- Born: John Edwin Enderby 16 January 1931
- Died: 3 August 2021 (aged 90)
- Education: University of London (BSc, PhD)
- Spouse: Lady Susan Enderby
- Children: 4
- Awards: Knight Bachelor (2004); FRS (1985); CBE (1997);
- Scientific career
- Fields: Physics
- Workplaces: College of Technology, Huddersfield; University of Sheffield; University of Leicester; University of Bristol;
- Thesis: Some electrical properties of liquid metals (1963)
- Doctoral students: Alan Soper

= John Enderby =

British physicist (1931–2021)

Sir John Edwin Enderby (16 January 1931 – 3 August 2021) was a British physicist, and was Professor of Physics at University of Bristol from 1976 to 1996. He developed innovative ways of using neutrons to study matter at the microscopic level.

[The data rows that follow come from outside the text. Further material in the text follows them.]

-- ==== Sys2Proof/Machine/Alu.lean ====
section
/-!
DEFINITION. The register and immediate instructions of the core (09_kraura_isa.md 6.1 to 6.3).
-/
namespace Sys2Proof.Machine

-- Major 0x00 (R420)

def execAdd (rd ra rb : GReg) (s : State) : Out := s.aluInstr rd [ra, rb] fun r => r ra + r rb
def execSub (rd ra rb : GReg) (s : State) : Out := s.aluInstr rd [ra, rb] fun r => r ra - r rb
def execAnd (rd ra rb : GReg) (s : State) : Out := s.aluInstr rd [ra, rb] fun r => r ra &&& r rb
def execOr (rd ra rb : GReg) (s : State) : Out := s.aluInstr rd [ra, rb] fun r => r ra ||| r rb
def execXor (rd ra rb : GReg) (s : State) : Out := s.aluInstr rd [ra, rb] fun r => r ra ^^^ r rb
def execNor (rd ra rb : GReg) (s : State) : Out := s.aluInstr rd [ra, rb] fun r => ~~~(r ra ||| r rb)
def execSlt (rd ra rb : GReg) (s : State) : Out := s.aluInstr rd [ra, rb] fun r => truth ((r ra).slt (r rb))
def execSltu (rd ra rb : GReg) (s : State) : Out := s.aluInstr rd [ra, rb] fun r => truth ((r ra).ult (r rb))
def execSll (rd ra : GReg) (sh : BitVec 5) (s : State) : Out := s.aluInstr rd [ra] fun r => r ra <<< sh.toNat
def execSrl (rd ra : GReg) (sh : BitVec 5) (s : State) : Out := s.aluInstr rd [ra] fun r => r ra >>> sh.toNat
def execSra (rd ra : GReg) (sh : BitVec 5) (s : State) : Out := s.aluInstr rd [ra] fun r => (r ra).sshiftRight sh.toNat
def execRor (rd ra : GReg) (sh : BitVec 5) (s : State) : Out := s.aluInstr rd [ra] fun r => (r ra).rotateRight sh.toNat

/-- A shift amount taken from a register: its bits [4:0]. -/
def shiftOf (w : Word) : Nat := (bits w 0 5).toNat

def execSllv (rd ra rb : GReg) (s : State) : Out := s.aluInstr rd [ra, rb] fun r => r ra <<< shiftOf (r rb)
def execSrlv (rd ra rb : GReg) (s : State) : Out := s.aluInstr rd [ra, rb] fun r => r ra >>> shiftOf (r rb)
def execSrav (rd ra rb : GReg) (s : State) : Out := s.aluInstr rd [ra, rb] fun r => (r ra).sshiftRight (shiftOf (r rb))
def execRorv (rd ra rb : GReg) (s : State) : Out := s.aluInstr rd [ra, rb] fun r => (r ra).rotateRight (shiftOf (r rb))

/-- An instruction that clamps its result and then sets SAT (R421). -/
def State.satInstr (s : State) (rd : GReg) (reads : List GReg) (f : (GReg → Word) → Int) : Out :=
  s.coreInstr true reads (.alu rd reads fun r => (clamp32 (f r)).1) fun _ s =>
    let v := clamp32 (f s.greg)
    { s with core := s.core.noteSat v.2 }.writes rd v.1

def execAddsat (rd ra rb : GReg) (s : State) : Out := s.satInstr rd [ra, rb] fun r => (r ra).toInt + (r rb).toInt
def execSubsat (rd ra rb : GReg) (s : State) : Out := s.satInstr rd [ra, rb] fun r => (r ra).toInt - (r rb).toInt
def execAbs (rd ra : GReg) (s : State) : Out := s.satInstr rd [ra] fun r => (r ra).toInt.natAbs

def execMin (rd ra rb : GReg) (s : State) : Out := s.aluInstr rd [ra, rb] fun r => if (r ra).slt (r rb) then r ra else r rb
def execMax (rd ra rb : GReg) (s : State) : Out := s.aluInstr rd [ra, rb] fun r => if (r ra).slt (r rb) then r rb else r ra
def execMinu (rd ra rb : GReg) (s : State) : Out := s.aluInstr rd [ra, rb] fun r => if (r ra).ult (r rb) then r ra else r rb
def execMaxu (rd ra rb : GReg) (s : State) : Out := s.aluInstr rd [ra, rb] fun r => if (r ra).ult (r rb) then r rb else r ra
def execClz (rd ra : GReg) (s : State) : Out := s.aluInstr rd [ra] fun r => leadingZeros (r ra)
def execSextb (rd ra : GReg) (s : State) : Out := s.aluInstr rd [ra] fun r => ((r ra).extractLsb' 0 8).signExtend 32
def execSexth (rd ra : GReg) (s : State) : Out := s.aluInstr rd [ra] fun r => ((r ra).extractLsb' 0 16).signExtend 32
def execZexth (rd ra : GReg) (s : State) : Out := s.aluInstr rd [ra] fun r => ((r ra).extractLsb' 0 16).setWidth 32
def execBswap (rd ra : GReg) (s : State) : Out := s.aluInstr rd [ra] fun r => byteSwap (r ra)
def execCmovz (rd ra rb : GReg) (s : State) : Out := s.aluInstr rd [ra, rb, rd] fun r => if r rb = 0 then r ra else r rd
def execCmovnz (rd ra rb : GReg) (s : State) : Out := s.aluInstr rd [ra, rb, rd] fun r => if r rb != 0 then r ra else r rd

-- Immediates (R422)

def execAddi (rd ra : GReg) (imm : BitVec 16) (s : State) : Out := s.aluInstr rd [ra] fun r => r ra + sext16 imm
def execAndi (rd ra : GReg) (imm : BitVec 16) (s : State) : Out := s.aluInstr rd [ra] fun r => r ra &&& zext16 imm
def execOri (rd ra : GReg) (imm : BitVec 16) (s : State) : Out := s.aluInstr rd [ra] fun r => r ra ||| zext16 imm
def execXori (rd ra : GReg) (imm : BitVec 16) (s : State) : Out := s.aluInstr rd [ra] fun r => r ra ^^^ zext16 imm
def execSlti (rd ra : GReg) (imm : BitVec 16) (s : State) : Out := s.aluInstr rd [ra] fun r => truth ((r ra).slt (sext16 imm))
def execSltiu (rd ra : GReg) (imm : BitVec 16) (s : State) : Out := s.aluInstr rd [ra] fun r => truth ((r ra).ult (sext16 imm))
def execMovhi (rd : GReg) (imm : BitVec 16) (s : State) : Out := s.aluInstr rd [] fun _ => zext16 imm <<< 16

-- Multiplication and division (R423 to R425)

/-- A multiplication: latency 2. -/
def State.mulInstr (s : State) (rd ra rb : GReg) (f : Word → Word → Word) : Out :=
  s.coreInstr true [ra, rb] (.alu rd [ra, rb] (fun r => f (r ra) (r rb)) 2) fun _ s => s.writes rd (f (s.greg ra) (s.greg rb)) 2

def execMul (rd ra rb : GReg) (s : State) : Out := s.mulInstr rd ra rb fun a b => a * b
def execMulh (rd ra rb : GReg) (s : State) : Out := s.mulInstr rd ra rb mulHigh
def execMulhu (rd ra rb : GReg) (s : State) : Out := s.mulInstr rd ra rb mulHighU

/-- A division: it waits for the divider, holds it for 18 cycles, and sets DZ for a divisor of 0 (R424, R425, R444); an interrupt meanwhile
abandons it. -/
def State.divInstr (s : State) (rd ra rb : GReg) (f : Word → Word → Word) : Out :=
  s.coreInstr true [ra, rb] (.poison rd) fun pc s =>
    let s1 := (s.tick s.core.divider).begins pc rd none 18
    let c := s1.core.noteDz (s1.greg rb)
    { s1 with core := { c with divider := 18 } }.writes rd (f (s1.greg ra) (s1.greg rb)) 18

def execDiv (rd ra rb : GReg) (s : State) : Out := s.divInstr rd ra rb divS
def execDivu (rd ra rb : GReg) (s : State) : Out := s.divInstr rd ra rb divU
def execRem (rd ra rb : GReg) (s : State) : Out := s.divInstr rd ra rb remS
def execRemu (rd ra rb : GReg) (s : State) : Out := s.divInstr rd ra rb remU

end Sys2Proof.Machine
end

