-- The Keyholder engine

/-- For every state: a poll of a resting channel L that differs from the baseline by DELTA or more asks for confirmation, a quieter one joins the
history; a listen with the amplitude above NOISE for 50 us floods the channel; a confirmed change begins a transaction, or with the channel locked
gives LOCKED. A channel that receives answers an ID frame with a good CRC with some challenge, sent in the pulses of its frame; a bad frame
changes nothing, but that one on channel O ends dormancy, and one is lost on a channel that does not receive. A response with a good CRC ends the
transaction with the verdict: UNKNOWN without a record, REVOKED, WRONG_CHANNEL, BAD_RESPONSE, PENDING or PROMOTED, EXPIRED and GRANT in the
table's order; a bad or missing one ends it with NO_RESPONSE. NO_TOKEN gives its result and one repeat, then the object level. A noisy listen, and
an envelope that departs by more than 4 x DELTA for 1,000 us of a transaction or raw run, stop channel L and discard its transaction; a saturated
amplifier or carrier for longer than 3 x M stops channel O. Four clean listens in a row end the flood of L, a rearm that of O. A mark is added to
the code being received; a code's end delivers it with TOKEN.IR_CODE, or counts it lost while the buffer is held. Carrier of less than 100 us is
nothing. Core and memory stand throughout. (08_keyholder.md 2 to 5 (R332 to R334, R336, R337, R339, R341 to R346, R351, R352, R354); R356 to R362;
R368) -/
def Obligations.KeyholderSensesAndDecides : Prop :=
  ∀ s : State,
    let k := s.key
    let keeps (t : State) : Prop := t.core = s.core ∧ t.mem = s.mem ∧ t.link = s.link
    let gives (t : State) (c : KeyChannel) (code : Byte) (id : Option Word) (slot : Option (Fin 64)) : Prop :=
      t.key.results = k.results ++ [⟨c, code, id, slot, false⟩]
    let loud (listen : List Byte) : Nat := listen.countP fun x => decide (k.noise < x)
    (s.lPolls = true → k.lAct = .idle →
      (∀ (listen : List Byte) (a b : BitVec 8), loud listen < 50 → k.present = none → k.keptArrival = none → k.object = false → k.baseline = some b →
        (k.delta.toNat ≤ ampDiff a b → s.completes (.presencePoll listen a none) fun t =>
          t.key.lAct = .confirming ∧ t.key.last = a ∧ t.key.history = k.history ∧ t.key.results = k.results ∧ keeps t) ∧
        (ampDiff a b < k.delta.toNat → s.completes (.presencePoll listen a none) fun t =>
          t.key.lAct = .idle ∧ t.key.last = a ∧ t.key.history = (a :: k.history).take 16 ∧ t.key.results = k.results ∧ keeps t)) ∧
      (∀ (listen : List Byte) a r, 50 ≤ loud listen → s.completes (.presencePoll listen a r) fun t =>
        t.key.lFlood = true ∧ t.key.lAct = .idle ∧ t.key.present = none ∧ (t.cause.leaf[3]).getLsbD 5 = true ∧ keeps t)) ∧
    (∀ (listen : List Byte) (a b : BitVec 8), loud listen < 50 → s.keyRuns = true → s.dozing = false → k.lAct = .confirming → k.baseline = some b →
      (k.delta.toNat ≤ ampDiff a b → k.locked = false → s.completes (.confirmPoll listen a) fun t =>
        t.key.lAct = .waitId false ∧ t.key.results = k.results ∧ keeps t) ∧
      (k.delta.toNat ≤ ampDiff a b → k.locked = true → s.completes (.confirmPoll listen a) fun t =>
        t.key.lAct = .idle ∧ t.key.present.isSome = true ∧ gives t .l 0x0C none none ∧ keeps t) ∧
      (ampDiff a b < k.delta.toNat → s.completes (.confirmPoll listen a) fun t =>
        t.key.lAct = .idle ∧ t.key.history = (a :: k.history).take 16 ∧ t.key.results = k.results ∧ keeps t)) ∧
    (∀ id : Word,
      let f := 0x5A#8 :: wordBytes id
      (s.receivesFrames .l = true → k.lAct.inTransaction = true → k.locked = false → s.periph.trng.stopped = false →
        s.completes (.idFrame .l f (keyCrc f)) fun t =>
          (∃ ch, t.key.lAct = .challenged id ch ∧ t.key.lSent = lPauses (challengeBits ch)) ∧ t.key.quiet = 0 ∧ t.key.results = k.results ∧ keeps t) ∧
      (s.receivesFrames .o = true → k.oAct ≠ .raw → s.periph.trng.stopped = false →
        s.completes (.idFrame .o f (keyCrc f)) fun t =>
          (∃ ch, t.key.oAct = .challenged id ch ∧ t.key.oSent = oFrame (challengeBits ch)) ∧ t.key.dormant = false ∧ t.key.results = k.results ∧ keeps t) ∧
      (∀ x, x ≠ keyCrc f → exec (.idFrame .l f x) s = .next s ∧
        (s.receivesFrames .o = true → k.oAct ≠ .raw → s.completes (.idFrame .o f x) fun t =>
          t.key.dormant = false ∧ t.key.oAct = k.oAct ∧ t.key.results = k.results ∧ keeps t)) ∧
      (∀ c x, s.receivesFrames c = false → exec (.idFrame c f x) s = .next s)) ∧
    (∀ (c : KeyChannel) (id : Word) (ch : BitVec 64) (resp : List Byte), k.activity c = .challenged id ch → resp.length = 8 →
      let f := 0x3C#8 :: resp
      let ends (i : Instr) (code : Byte) (who : Option Word) (slot : Option (Fin 64)) : Prop := s.completes i fun t =>
        gives t c code who slot ∧ t.key.activity c = .idle ∧ keeps t ∧
          (c = .l → who.isSome = true → t.key.present = some { id := some id, slot := slot, granted := false, raw := false })
      (s.receivesFrames c = true →
        (k.lookup id = none → ends (.responseFrame c f (keyCrc f)) 0x03 (some id) none) ∧
        (∀ n, k.lookup id = some n →
          let r := k.table[n]
          let good := expectedResponse r.key ch id = resp
          (r.state = 2 → ends (.responseFrame c f (keyCrc f)) 0x04 (some id) (some n)) ∧
          (r.state = 1 ∨ r.state = 3 → r.allows c = false → ends (.responseFrame c f (keyCrc f)) 0x08 (some id) (some n)) ∧
          (r.state = 1 ∨ r.state = 3 → r.allows c = true → ¬good → ends (.responseFrame c f (keyCrc f)) 0x02 (some id) (some n)) ∧
          (r.state = 3 → r.allows c = true → good →
            ends (.responseFrame c f (keyCrc f)) (if k.enrollLeft.isSome && !r.master then 0x07 else 0x06) (some id) (some n)) ∧
          (r.state = 1 → r.allows c = true → good → k.expired r = true → ends (.responseFrame c f (keyCrc f)) 0x05 (some id) (some n)) ∧
          (r.state = 1 → r.allows c = true → good → k.expired r = false → ends (.responseFrame c f (keyCrc f)) 0x01 (some id) (some n))) ∧
        (∀ x, x ≠ keyCrc f → ends (.responseFrame c f x) 0x0A none none)) ∧
      (∀ x, s.receivesFrames c = false → exec (.responseFrame c f x) s = .next s) ∧ ends (.noResponse c) 0x0A none none) ∧
    ((k.lAct = .waitId false → s.completes .noToken fun t => gives t .l 0x09 none none ∧ t.key.lAct = .retryWait ∧ keeps t) ∧
      (k.lAct = .waitId true → s.completes .noToken fun t =>
        gives t .l 0x09 none none ∧ t.key.lAct = .idle ∧ t.key.object = true ∧ t.key.ref = k.last ∧ keeps t) ∧
      (∀ (listen : List Byte) (a b : BitVec 8), loud listen < 50 → s.keyRuns = true → s.dozing = false → k.locked = false → k.lAct = .retryWait →
        k.baseline = some b → s.completes (.noTokenRetry listen a) fun t =>
          t.key.lAct = (if k.delta.toNat ≤ ampDiff a b then .waitId true else .idle) ∧ t.key.last = a ∧ t.key.results = k.results ∧ keeps t)) ∧
    ((∀ (listen : List Byte) (d : Byte) (us : Nat),
        let carrier := k.lAct.inTransaction = true ∨ k.lAct = .raw
        let departs := 4 * k.delta.toNat < d.toNat ∧ 1000 ≤ us
        (s.keyRuns = true → k.hasL = true → (s.lPolls = true ∨ carrier) ∧ 50 ≤ loud listen ∨ carrier ∧ departs →
          s.completes (.lfFlood listen d us) fun t =>
            t.key.lFlood = true ∧ t.key.lAct = .idle ∧ (t.cause.leaf[3]).getLsbD 5 = true ∧
              (k.lAct.inTransaction = true → gives t .l 0x0B none none) ∧ keeps t) ∧
        (loud listen < 50 → ¬departs → exec (.lfFlood listen d us) s = .next s)) ∧
      (k.lFlood = true → ∀ listen : List Byte,
        (loud listen < 50 → 3 ≤ k.cleanListens →
          exec (.lfFloodListen listen) s = .next { s with key.lFlood := false, key.cleanListens := 0 }) ∧
        (loud listen < 50 → k.cleanListens < 3 → exec (.lfFloodListen listen) s = .next { s with key.cleanListens := k.cleanListens + 1 }) ∧
        (50 ≤ loud listen → exec (.lfFloodListen listen) s = .next { s with key.cleanListens := 0 })) ∧
      (∀ sat us : Nat,
        (s.oRuns = true → 50 ≤ sat ∨ 3 * k.longestMark < us → s.completes (.irFlood sat us) fun t =>
          t.key.oFlood = true ∧ t.key.oAct = .idle ∧ t.key.irRun = [] ∧ (t.cause.leaf[3]).getLsbD 6 = true ∧ keeps t) ∧
        (sat < 50 → us ≤ 3 * k.longestMark → exec (.irFlood sat us) s = .next s)) ∧
      exec .irRearm s = .next { s with key.oFlood := false }) ∧
    (s.oRuns = true → k.oCaptures = true → k.oAct ≠ .raw → k.irRun.length = k.irCount →
      (∀ m sp, 2 * m ≤ 3 * k.longestMark → sp ≤ k.endUnits → k.irCount < 64 → s.completes (.irMark m sp) fun t =>
        t.key = { k with irRun := k.irRun ++ [(irUnits m, irUnits sp)], irCount := k.irCount + 1 } ∧ keeps t) ∧
      (∀ m sp, 3 * k.longestMark < 2 * m → s.completes (.irMark m sp) fun t =>
        t.key.oFlood = true ∧ t.key.irRun = [] ∧ t.key.irPairs = k.irPairs ∧ (t.cause.leaf[3]).getLsbD 6 = true ∧ keeps t) ∧
      (∀ m, 2 * m ≤ 3 * k.longestMark → k.irCount < 64 →
        (k.irValid = false → s.completes (.irCodeEnd m) fun t =>
          t.key.irValid = true ∧ t.key.irPairs = k.irRun ++ [(irUnits m, 0)] ∧ t.key.irOverflow = false ∧ t.key.irRun = [] ∧
            (t.cause.leaf[3]).getLsbD 9 = true ∧ t.key.dormant = false ∧ keeps t) ∧
        (k.irValid = true → s.completes (.irCodeEnd m) fun t =>
          t.key.irPairs = k.irPairs ∧ t.key.irLost = satInc k.irLost ∧ t.key.irRun = [] ∧ keeps t))) ∧
    (∀ n : Nat, (n < 100 → exec (.oSenseWindow n) s = .next s) ∧
      (100 ≤ n → s.dozing = true → k.oEn = true → s.power.wakeEn = 4 → s.power.wake = .none → s.completes (.oSenseWindow n) fun t =>
        t.power.wakeActive = s.power.wakeActive ||| 4 ∧ t.key = k ∧ keeps t))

His research has particularly advanced our understanding of the structure of multicomponent liquids— those made up of two or more types of atoms – including commonly used liquid alloys and glasses.

==Education==
Enderby was educated at Chester Grammar School and the University of London where he was awarded Bachelor of Science and Doctor of Philosophy degrees.

==Career and research==
Enderby’s techniques mean that the relative positions of the various types of atomic nuclei can be deduced from diffraction patterns arising from the quantum wavelike scattering of the neutrons. His work includes the surprise discovery that aqueous solutions — important in biology as the environment for an organism’s chemical reactions — have a quasi-lattice structure.

He was the H.O. Wills Professor of Physics and Head of Department, from 1981 to 1994 and Deputy Director (Directeur-adjoint) of the Institut Laue–Langevin from 1985 to 1988.

==Personal life==
Enderby died on 3 August 2021, at the age of 90.

==Awards and honours==
Enderby was awarded the Guthrie Medal of the Institute of Physics, an institution he later served as President. Enderby was elected a Fellow of the Royal Society (FRS) in 1985 and was Physical Secretary and Vice-President of the society from 1999 to 2004 and was Chair of the Royal Society's Publishing Board ex officio. He was President of the Institute of Physics from 2004 to 2006. Enderby's contributions have been recognised by the award of a CBE in 1997 and a Knighthood for services to Science and Technology in 2004.